UAT: Definition of Done (DoD) gating not enforced before Apply phase transition #3600

Open
opened 2026-04-05 20:16:54 +00:00 by freemo · 1 comment
Owner

Metadata

  • Branch: fix/dod-gating-not-enforced-apply-phase
  • Commit Message: fix(dod): wire DoDEvaluator into apply gate — DoD criteria not enforced before Apply phase transition
  • Milestone: v3.2.0
  • Parent Epic: #395

Background

The Definition of Done (DoD) is not evaluated or enforced before allowing a plan to transition to the Apply phase. The DoDEvaluator, DoDSummary, parse_dod_criteria, and TextMatchEvaluator classes exist in the domain model (definition_of_done.py) but are never called from the application services layer.

Per docs/timeline.md line 2007: "DoD gating enforcement (#178 merged 2026-02-25)" — the apply phase should be blocked when the plan's definition_of_done criteria have not been met.

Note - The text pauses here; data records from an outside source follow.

-- ==== Sys2Proof/Machine/MemMoves.lean ====
section
/-! DEFINITION. Memory objects on the move (11): mapping and releasing an object, the migration engine (R302), requests that meet a move
(R304), the cold tier (R305, R306) and the firmware's placement (R303). -/

namespace Sys2Proof.Machine

/-! ### Mapping and releasing -/

/-- The virtual pages of windows of context `h` through which page `p` of a ring shows now: those of the windows that point at its slot (R328). -/
def windowPages (s : State) (h p : Nat) : List Nat :=
  s.cams.windows.filterMap fun e =>
    let o := ((tgetD s.cams.ports e.2.port).out).getD {}
    let n := o.size / 65536
    let src := o.ring / 65536 + e.2.slot * n
    if e.2.ctx = h ∧ src ≤ p ∧ p < src + n then some (e.2.va / 65536 + (p - src)) else none

/-- Maps page `i` of object `k` to a frame (R113); a window that shows the page keeps showing it, read only (R302, R328). -/
def mapPage (k i frame : Nat) (s : State) : State :=
  match tget s.store.objs k with
  | none => s
  | some o =>
    let leaf : Leaf := { read := o.read, write := o.write, host := o.host, frame := frame }
    let shown := windowPages s o.ctx (o.va / 65536 + i)
    modCtx o.ctx (fun c =>
      { c with pages := shown.foldl (fun t q => tput t q { leaf with read := true, write := false }) (tput c.pages (o.va / 65536 + i) leaf) }) s

/-- Maps every page of an object to a list of frames. -/
def mapPages (k : Nat) (frames : List Nat) (s : State) : State :=
  (frames.zipIdx).foldl (fun t (f, i) => mapPage k i f t) s

/-- Removes the mappings of an object's pages, those through windows too (R115, R300, R328). -/
def unmapObj (o : MemObj) (s : State) : State :=
  let shown := ((List.range o.pages).map fun i => windowPages s o.ctx (o.va / 65536 + i)).flatten
  modCtx o.ctx (fun c =>
    { c with pages := tkeep c.pages fun p _ => (p < o.va / 65536 || o.va / 65536 + o.pages ≤ p) && !shown.contains p }) s

/-- First frames of the contiguous runs of a list of frames (R290). -/
def runStarts (fs : List Nat) : List Nat := fs.filter fun f => f = 0 || !fs.contains (f - 1)

/-- Takes the region leases of an object's state store frames: one per contiguous run, named by its first 4 KiB unit (R129, R290). -/
def leaseStore (h : Nat) (fs : List Nat) (s : State) : State := (runStarts fs).foldl (fun t f => takeLease 4 h (16 * f) 0 t) s

/-- Takes `n` state store frames for an object of context `h` with their leases. -/
def takeStore (k h n : Nat) (s : State) : State :=
  let (fs, s1) := allocStore h n s
  leaseStore h fs (modObj k (fun o => { o with store := fs }) s1)

/-- Releases the state store frames of object `k`: scrubbed and free, their leases gone (R120, R290). -/
def dropStore (k : Nat) (s : State) : State :=
  match tget s.store.objs k with
  | none => s
  | some o =>
    let s1 := (runStarts o.store).foldl (fun t f => dropLease 4 (16 * f) t) (freeFramesOf o.store s)
    modObj k (fun o => { o with store := [] }) s1

/-- Releases the DRAM frames of object `k`. -/
def dropDram (k : Nat) (s : State) : State :=
  match tget s.store.objs k with
  | none => s
  | some o => modObj k (fun o => { o with dram := [], lifted := 0 }) (freeFramesOf o.dram s)
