-- ==== Sys2Proof/Machine/PlanCheck.lean ====
section
/-! DEFINITION. The check of a flight plan container (07, R176–R185, R485; the descriptors of 08, 09 and 10). Every function
answers a list of failures: the order of R185 and the leg, 0xFFFFFFFF outside the legs. -/

namespace Sys2Proof.Machine

/-- One failed check: its order in R185 and the leg it lies in. -/
abbrev PFail := Nat × Nat

/-- A failure where the condition holds. -/
def pf (order leg : Nat) (bad : Bool) : List PFail := if bad then [(order, leg)] else []

/-- No leg. -/
def noLeg : Nat := 0xFFFFFFFF

/-- The code of each check of R185. -/
def orderCode (o : Nat) : Code :=
  match o with
  | 1 => .eVersion | 2 => .eReserved | 3 => .eRange | 4 => .eAlign | 5 => .eRange | 6 => .eCombination | 7 => .eDenied
  | 8 => .eSignature | 9 => .eQuota | _ => .eNomem

/-- The failure that is reported: the first of the lowest order (R185). -/
def worst (fs : List PFail) : Option PFail := (List.range 11).findSome? fun o => fs.find? fun f => f.1 == o

/-! ### Formats and extents (R141, R148–R150) -/

/-- A format code of the table. -/
def isFmt (f : Nat) : Bool := codeBits f != 0

/-- A multiplier input of the engine: Balloon takes all but FP32, Kite also no BF16 (R141). -/
def mulFmt (engine f : Nat) : Bool := isFmt f && f != 0x01 && !(engine == 1 && f == 0x02)

/-! ### The container -/

/-- Fields of the container header (R178). -/
structure Hdr where
  engine : Nat
  gangSize : Nat
  legs : Nat
  objs : Nat
  descs : Nat
  entry : Nat
  cascIn : Nat
  signed : Bool
  objOff : Nat
  idxOff : Nat
  descOff : Nat
  sigOff : Nat
  deriving Repr

/-- Reads the header (R178). -/
def hdrOf (c : List Byte) : Hdr :=
  { engine := num c 6 1, gangSize := num c 7 1, legs := num c 12 2, objs := num c 14 2, descs := num c 16 2, entry := num c 18 2
    cascIn := num c 20 2, signed := (num c 22 2).testBit 0, objOff := num c 24 4, idxOff := num c 28 4, descOff := num c 32 4
    sigOff := num c 36 4 }

/-- The object table (R179). -/
def objsOf (c : List Byte) (h : Hdr) : List PlanObj :=
  (List.range h.objs).map fun i =>
    let e := slice c (h.objOff + 32 * i) 32
    { addr := num e 0 8, size := num e 8 8, kind := num e 16 1, access := num e 17 1 }

/-- Offset of leg `i`. -/
def legOff (c : List Byte) (h : Hdr) (i : Nat) : Nat := num c (h.idxOff + 4 * i) 4

/-- The bytes of leg `i`: header and stage records (R180). -/
def legBytes (c : List Byte) (h : Hdr) (i : Nat) : List Byte :=
  let o := legOff c h i
  slice c o (64 + 176 * min 8 (num c o 1))

/-- The descriptors of the descriptor area. -/
def descsOf (c : List Byte) (h : Hdr) : List (List Byte) := (List.range h.descs).map fun i => slice c (h.descOff + 128 * i) 128

/-- The plan that a container describes (R186), for context `ctx`. -/
def planOfCont (c : List Byte) (ctx : Nat) : Plan :=
  let h := hdrOf c
  let legs := (List.range h.legs).map (legBytes c h)
  { ctx := ctx, engine := h.engine, gangSize := h.gangSize, signed := h.signed, entry := h.entry, cascIn := h.cascIn
    objs := objsOf c h, legs := legs, descs := descsOf c h
    store := (4 * h.legs + (legs.map List.length).foldl (· + ·) 0 + 128 * h.descs + 65535) / 65536 }

/-- Header failures (R178, R184): sections inside the container, fields in range, alignment, SIGNED against its offset. -/
def hdrFails (c : List Byte) (size : Nat) : List PFail :=
  let h := hdrOf c
  let gs := if h.engine = 0 then [1, 2, 4, 8, 16, 32] else [2]
  let sigIn := h.signed && h.sigOff + 276 == size
  pf 1 noLeg (num c 0 4 != 0x33595046 || num c 4 2 / 256 != 1)
  ++ pf 2 noLeg (2 ≤ num c 22 2 || num c 52 76 != 0 || (sigIn && num c (h.sigOff + 141) 3 != 0))
  ++ pf 3 noLeg (1 < h.engine || !gs.contains h.gangSize || num c 8 4 != size || h.legs = 0 || 16384 < h.legs || h.objs = 0
      || 1024 < h.objs || 16384 < h.descs || h.legs ≤ h.entry || (h.cascIn != 0xFFFF && h.objs ≤ h.cascIn)
      || size < h.objOff + 32 * h.objs || size < h.idxOff + 4 * h.legs || size < h.descOff + 128 * h.descs
      || (h.signed && h.sigOff != 0 && !sigIn))
  ++ pf 4 noLeg (h.objOff % 16 != 0 || h.idxOff % 16 != 0 || h.descOff % 16 != 0 || h.sigOff % 16 != 0)
  ++ pf 6 noLeg (h.signed != (h.sigOff != 0))
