-- ==== Sys2Proof/Machine/Gweug.lean ====
section
/-! DEFINITION. Gweug (14, R377–R381): the fleet table, inboxes, sessions and transfers. A received datagram comes with its
payload opened and a flag that says whether it authenticated. -/

namespace Sys2Proof.Machine

/-- A VALID entry of the fleet table (R377). -/
def memberValid (s : State) (k : Nat) : Bool := (num (memberOf s k) 133 1).testBit 0

/-- The session with fleet member `k`, open or being opened: its number here and the session. -/
def gwWith (s : State) (k : Nat) : Option (Nat × GwSession) := s.net.gws.find? fun e => e.2.peer == k

/-- Changes session `id`. -/
def modGw (id : Nat) (f : GwSession → GwSession) (s : State) : State := { s with net.gws := tupd s.net.gws id f }

/-- Changes the transfer `t` sent in session `id`. -/
def modOut (id t : Nat) (f : GwOut → GwOut) (s : State) : State :=
  { s with net.gwOut := s.net.gwOut.map fun x => if x.session = id ∧ x.id = t then f x else x }

/-- Ends the transfer: it is no longer sent. -/
def dropOut (id t : Nat) (s : State) : State := { s with net.gwOut := s.net.gwOut.filter fun x => !(x.session == id && x.id == t) }

/-- The transfer `t` sent in session `id`. -/
def outOf (s : State) (id t : Nat) : Option GwOut := s.net.gwOut.find? fun x => x.session == id && x.id == t

/-- The transfer `t` received in session `id`. -/
def inOf (s : State) (id t : Nat) : Option GwIn := s.net.gwIn.find? fun x => x.session == id && x.id == t

/-- Changes the transfer `t` received in session `id`. -/
def modIn (id t : Nat) (f : GwIn → GwIn) (s : State) : State :=
  { s with net.gwIn := s.net.gwIn.map fun x => if x.session = id ∧ x.id = t then f x else x }

/-- Chunk size of transfers with member `k` (R379), from the smaller MTU of the port that reaches it and of the other device's port. -/
def chunkSize (s : State) (k : Nat) : Nat :=
  let e := memberOf s k
  if min (ethOf s (egress s (num e 152 1) (slice e 136 16))).mtu (Config.peerMtu k) < 9000 then 1024 else 8192

/-- A datagram of version 1.0 from the address and UDP port that the member's entry gives (R94, R377, R378). -/
def gwFrom (m : GwMsg) (s : State) : Bool :=
  let e := memberOf s m.peer
  m.version == 0x10 && fit 16 m.srcIp == fit 16 (slice e 136 16) && m.srcUdp == num e 134 2

/-- Number of chunks of `n` bytes. -/
def chunkCount (n c : Nat) : Nat := (n + c - 1) / c

/-! ### Sending a transfer (R379, R380) -/

/-- Sends chunk `c` of a transfer. -/
def sendChunk (x : GwOut) (c : Nat) (s : State) : State :=
  gwSend x.session 1 (toLE 4 x.id ++ toLE 4 c ++ (x.parcel.drop (c * x.chunk)).take x.chunk) s

/-- Fills the window: at most 64 chunks beyond the next chunk of the last ack (R380). -/
def fillWindow (id t : Nat) (s : State) : State :=
  match outOf s id t with
  | none => s
  | some x =>
    let stop := min (chunkCount x.parcel.length x.chunk) (x.acked + 64)
    let s1 := (List.range (stop - x.sent)).foldl (fun u i => sendChunk x (x.sent + i) u) s
    modOut id t (fun x =>
      { x with sent := max x.sent stop
               times := (List.range (stop - x.sent)).foldl (fun m i => tput m (x.sent + i) s.time.now) x.times }) s1

/-- Offers a transfer (R380). -/
def offer (x : GwOut) (s : State) : State :=
  modOut x.session x.id (fun x => { x with phase := 1, last := s.time.now })
    (gwSend x.session 7 (toLE 4 x.id ++ toLE 2 x.inbox ++ toLE 2 0 ++ toLE 8 x.parcel.length ++ toLE 8 (num x.parcel 32 8)) s)

/-- Offers every transfer that waited for the session to open. -/
def offerAll (id : Nat) (s : State) : State :=
  (s.net.gwOut.filter fun x => x.session == id && x.phase == 0).foldl (fun t x => offer x t) s

/-! ### Opening a session (R378, R95) -/

/-- Sends the hello of a new session with member `k`: key ID, nonce and ephemeral key. -/
def sendHello (k : Nat) (s : State) : Nat × State :=
  let id := s.net.nextGw
  let n := s.freeCtr
  let hello := sessHeader 2 0 0 ++ toLE 8 deviceId ++ toLE 32 (Config.fresh n).toNat ++ ephemeral n ++ toLE 3 0
  let q : GwSession := { peer := k, phase := 1, hello := hello, draw := n, first := true, lastRx := s.time.now }
  (id, gwEmit k hello { s with
    net.gws := tput s.net.gws id q
    net.nextGw := id + 1
    freeCtr := n + 2 })
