/-- The effect of each quantisation command where it completes, and with it its frame: everything outside the state written out and outside SameDevice is unchanged. Where a clause follows a choice of the model and no rule, it is that of log 9, 27. (R77, R163, R164, R165, R166) -/
def Obligations.StatisticsCommandsComplete : Prop :=
  ∀ (p : Pkt) (s : State), Passes p s →
    (chkQstatArm p s = none → 
      let k := (freeKey s.models.qslots 1 256).getD 0
      let q : QSlot := { ctx := p.ctx, plan := fld p 16 4, tag := fld p 20 1, channels := fld p 22 2, arm := s.models.arms + 1 }
      Does (.qstatArm p) p s 0 k 0 0
        { s with models.qslots := tput s.models.qslots k q, models.arms := s.models.arms + 1 }) ∧
    (firstFails [slotChk p s] = none → 
      Does (.qstatDisarm p) p s 0 (pSlotD p s).legsArm 0 0
        { s with models.qslots := tdel s.models.qslots (fld p 16 2) }) ∧
    (held s = false → chkQstatRead p s = none → 
      let q := pSlotD p s
      let first := fld p 20 2
      let n := fld p 22 2
      let data := ((List.range n).map fun i => statBytes (tgetD q.recs (first + i))).flatten
      let s1 := vwrite p.ctx (fld p 24 8) data s
      let q1 : QSlot := { q with legsClear := 0, elements := 0, recs := tkeep q.recs fun k _ => k < first || first + n ≤ k }
      let s2 := if (fld p 18 1).testBit 0 then { s1 with models.qslots := tput s1.models.qslots (fld p 16 2) q1 } else s1
      Does (.qstatRead p) p s 0 n q.legsClear (slotState q)
        s2) ∧
    (firstFails [slotChk p s] = none → 
      let q := pSlotD p s
      Does (.qstatQuery p) p s 0 (slotState q + 4 * (q.channels % 4096)) q.legsArm q.elements
        s) ∧
    (∀ (c : Nat), chkQconvert p s = none → freeDma (pinDma p true s) = some c →
      let u := pinDma p true s
      Waits (.qconvert p) p s (takeLease 1 p.ctx c (u.time.now + ((convCmd p).k * (convCmd p).rows + 1) / 2 + 1000000) { u with
        store.dma := tput u.store.dma c
          { pkt := p, ctx := p.ctx, lease := u.sched.nextLease, start := u.time.now, convert := true
            arms := u.models.arms }
        store.rest := false }))

/-- The effect of each start, reset and update event where it applies. Where a clause follows a choice of the model and no rule, it is that of log 4, 21, 35. (R103, R432, R433, R448, R466, R477, R481) -/
def Obligations.StartAndResetEventsComplete : Prop :=
  ∀ s : State,
    (∀ (p : Pkt) (t : Nat), s.cmd.devReset = some (false, t) →
      exec (.devResetGraceEnd p) s = .next (finishReset (elapseTo t s))) ∧
    (exec .powerOnReset s = .next (powerState s)) ∧
    (∀ (cause : WarmCause), s.boot.phase ≠ .reset → cause = .devReset → s.cmd.devReset.isSome = true →
      exec (.warmReset cause) s = .next (finishReset s)) ∧
    (∀ (cause : WarmCause), s.boot.phase ≠ .reset → cause ≠ .devReset → cause ≠ .sysreset →
      exec (.warmReset cause) s = .next (warmState (causeCode cause) s)) ∧
    (s.boot.phase ≠ .reset →
      exec (.warmReset .sysreset) s = .next ({ warmState (causeCode .sysreset) s with pins.sysreset := true })) ∧
    (∀ (bootSrc : Nat), s.boot.phase = .reset →
      let s1 := if s.boot.cause = 0 then reloadJournal s else s
      let no := (s1.boot.startNo + 1) % 2 ^ 32
      let s2 := { s1 with
        boot.strap := bootSrc % 4, boot.recovery := decide (3 ≤ s1.boot.failed), boot.hostSrc := false, boot.startNo := no, boot.slot := 0 }
      let x : Start := { number := no, cause := s.boot.cause, failed := min s1.boot.failed 255, source := sourceByte s2.boot }
      exec (.bootRomStart bootSrc) s = .next
        (safetyPins (nextStep 1 { s2 with
          boot.journal := (s2.boot.journal ++ [x]).drop (s2.boot.journal.length + 1 - 8)
          pins.sysreset := false, pins.rstOutLow := false
          link.x4x4 := s2.boot.linkSel.getD false && !decide (3 ≤ s1.boot.failed) }))) ∧
    (∀ (o : StepOut) (n : Nat), s.boot.phase = .step n → o.pass = true → passCode n o s = none →
      exec (.startStepComplete o) s = .next (passStep n o.units o.detail s)) ∧
    (∀ (o : StepOut) (n c : Nat), s.boot.phase = .step n → o.pass = true → passCode n o s = some c →
      exec (.startStepComplete o) s = .next (failStep n o.units c s)) ∧
    (∀ (o : StepOut) (n : Nat), s.boot.phase = .step n → o.pass = false →
      exec (.startStepComplete o) s = .next (failStep n o.units o.code s)) ∧
    (∀ (n : Nat), s.boot.phase = .step n →
      exec .startStepLimit s = .next (failStep n [] (codeVal .eTimeout) (elapseTo (limitTime n (takeFree s).1 s) (takeFree s).2))) ∧
    (∀ (c : Code), s.boot.phase = .hostWait → num (physRead s 0 64) 0 4 = 0x33425459 → hostImageCode s = some c →
      exec .hostBootDescriptorPoll s = .next (physWrite 8 (toLE 2 (codeVal c)) s)) ∧
    (s.boot.phase = .hostWait → num (physRead s 0 64) 0 4 = 0x33425459 → hostImageCode s = none →
      let i := imageFrom (hostImage s)
      let s1 := physWrite 8 (toLE 2 0) s
      let s2 := noteSource { s1 with boot.slot := 2, boot.running := i, glb.fwver := BitVec.ofNat 32 i.fwver }
      exec .hostBootDescriptorPoll s = .next (nextStep 6 (glbEvent 0 (journalStep 5 s.boot.method 0 0 0 0 s2)))) ∧
    (∀ (passed : Bool), s.boot.updStage = 1 → s.boot.updBusy = true →
      exec (.updateStageComplete passed) s = .next (stageDone passed s)) ∧
    (2 ≤ s.boot.updStage → s.boot.updBusy = true → s.safe.standby = true →
      exec (.updateStageComplete true) s = .next (stagePasses s)) ∧
    (2 ≤ s.boot.updStage → s.boot.updBusy = true →
      exec (.updateStageComplete false) s = .next
        (cancelUpdate .eCheck { s with safe.standby := false, safe.pairsOut := s.safe.pairsOut + b2n s.safe.standby }))
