/-! ### modEth changes only net -/

@[simp] theorem modEth_pending (n : Nat) (f : Eth → Eth) (s : State) : (modEth n f s).pending = s.pending := rfl
@[simp] theorem modEth_glb (n : Nat) (f : Eth → Eth) (s : State) : (modEth n f s).glb = s.glb := rfl
@[simp] theorem modEth_link (n : Nat) (f : Eth → Eth) (s : State) : (modEth n f s).link = s.link := rfl
@[simp] theorem modEth_ctxs (n : Nat) (f : Eth → Eth) (s : State) : (modEth n f s).ctxs = s.ctxs := rfl
@[simp] theorem modEth_cmd (n : Nat) (f : Eth → Eth) (s : State) : (modEth n f s).cmd = s.cmd := rfl
@[simp] theorem modEth_stolp (n : Nat) (f : Eth → Eth) (s : State) : (modEth n f s).stolp = s.stolp := rfl
@[simp] theorem modEth_casc (n : Nat) (f : Eth → Eth) (s : State) : (modEth n f s).casc = s.casc := rfl
@[simp] theorem modEth_reel (n : Nat) (f : Eth → Eth) (s : State) : (modEth n f s).reel = s.reel := rfl
@[simp] theorem modEth_sched (n : Nat) (f : Eth → Eth) (s : State) : (modEth n f s).sched = s.sched := rfl
@[simp] theorem modEth_models (n : Nat) (f : Eth → Eth) (s : State) : (modEth n f s).models = s.models := rfl
@[simp] theorem modEth_store (n : Nat) (f : Eth → Eth) (s : State) : (modEth n f s).store = s.store := rfl
@[simp] theorem modEth_cams (n : Nat) (f : Eth → Eth) (s : State) : (modEth n f s).cams = s.cams := rfl
@[simp] theorem modEth_audio (n : Nat) (f : Eth → Eth) (s : State) : (modEth n f s).audio = s.audio := rfl
@[simp] theorem modEth_time (n : Nat) (f : Eth → Eth) (s : State) : (modEth n f s).time = s.time := rfl
@[simp] theorem modEth_safe (n : Nat) (f : Eth → Eth) (s : State) : (modEth n f s).safe = s.safe := rfl
@[simp] theorem modEth_power (n : Nat) (f : Eth → Eth) (s : State) : (modEth n f s).power = s.power := rfl
@[simp] theorem modEth_boot (n : Nat) (f : Eth → Eth) (s : State) : (modEth n f s).boot = s.boot := rfl
@[simp] theorem modEth_pins (n : Nat) (f : Eth → Eth) (s : State) : (modEth n f s).pins = s.pins := rfl
@[simp] theorem modEth_out (n : Nat) (f : Eth → Eth) (s : State) : (modEth n f s).out = s.out := rfl
@[simp] theorem modEth_freeCtr (n : Nat) (f : Eth → Eth) (s : State) : (modEth n f s).freeCtr = s.freeCtr := rfl
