-- ==== Sys2Proof/Laws/WfLayout.lean ====
section
/-! SUPPORT. Every operation and command of Machine/Layout.lean keeps the canonical form of the tables: one lemma per function. -/

namespace Sys2Proof.Machine

variable {fl : Floors}

theorem freeBytes_wf (n : ℕ) (s : State) (hs : s.inv fl) :
    (freeBytes n s).2.inv fl := by
  unfold freeBytes
  try dsimp only
  repeat' first
    | with_reducible assumption | split
    | (simp only [wf_mk]; with_reducible refine wf_parts ?_)

theorem undefine_wf (h : ℕ) (va : ℕ) (n : ℕ) (s : State) (hs : s.inv fl) :
    (undefine h va n s).inv fl := by
  unfold undefine
  try dsimp only
  repeat' first
    | with_reducible assumption | with_reducible apply freeBytes_wf | with_reducible apply vwrite_wf

theorem undefineLeg_wf (r : Run) (p : Plan) (leg : List Byte) (s : State) (hs : s.inv fl) :
    (undefineLeg r p leg s).inv fl := by
  unfold undefineLeg
  try dsimp only
  repeat' first
    | with_reducible assumption | with_reducible apply undefine_wf | (with_reducible refine foldl_wf ?_ ?_; intro _ _ _)

end Sys2Proof.Machine
end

Issue #178 was closed as complete, but the implementation is missing from the application services layer.

Per the spec, the definition_of_done field on an action/plan defines testable completion criteria. Before a plan can transition to Apply, the DoD criteria must be evaluated and all must pass. If any DoD criterion fails, the apply should be blocked (similar to how required validation failures block apply).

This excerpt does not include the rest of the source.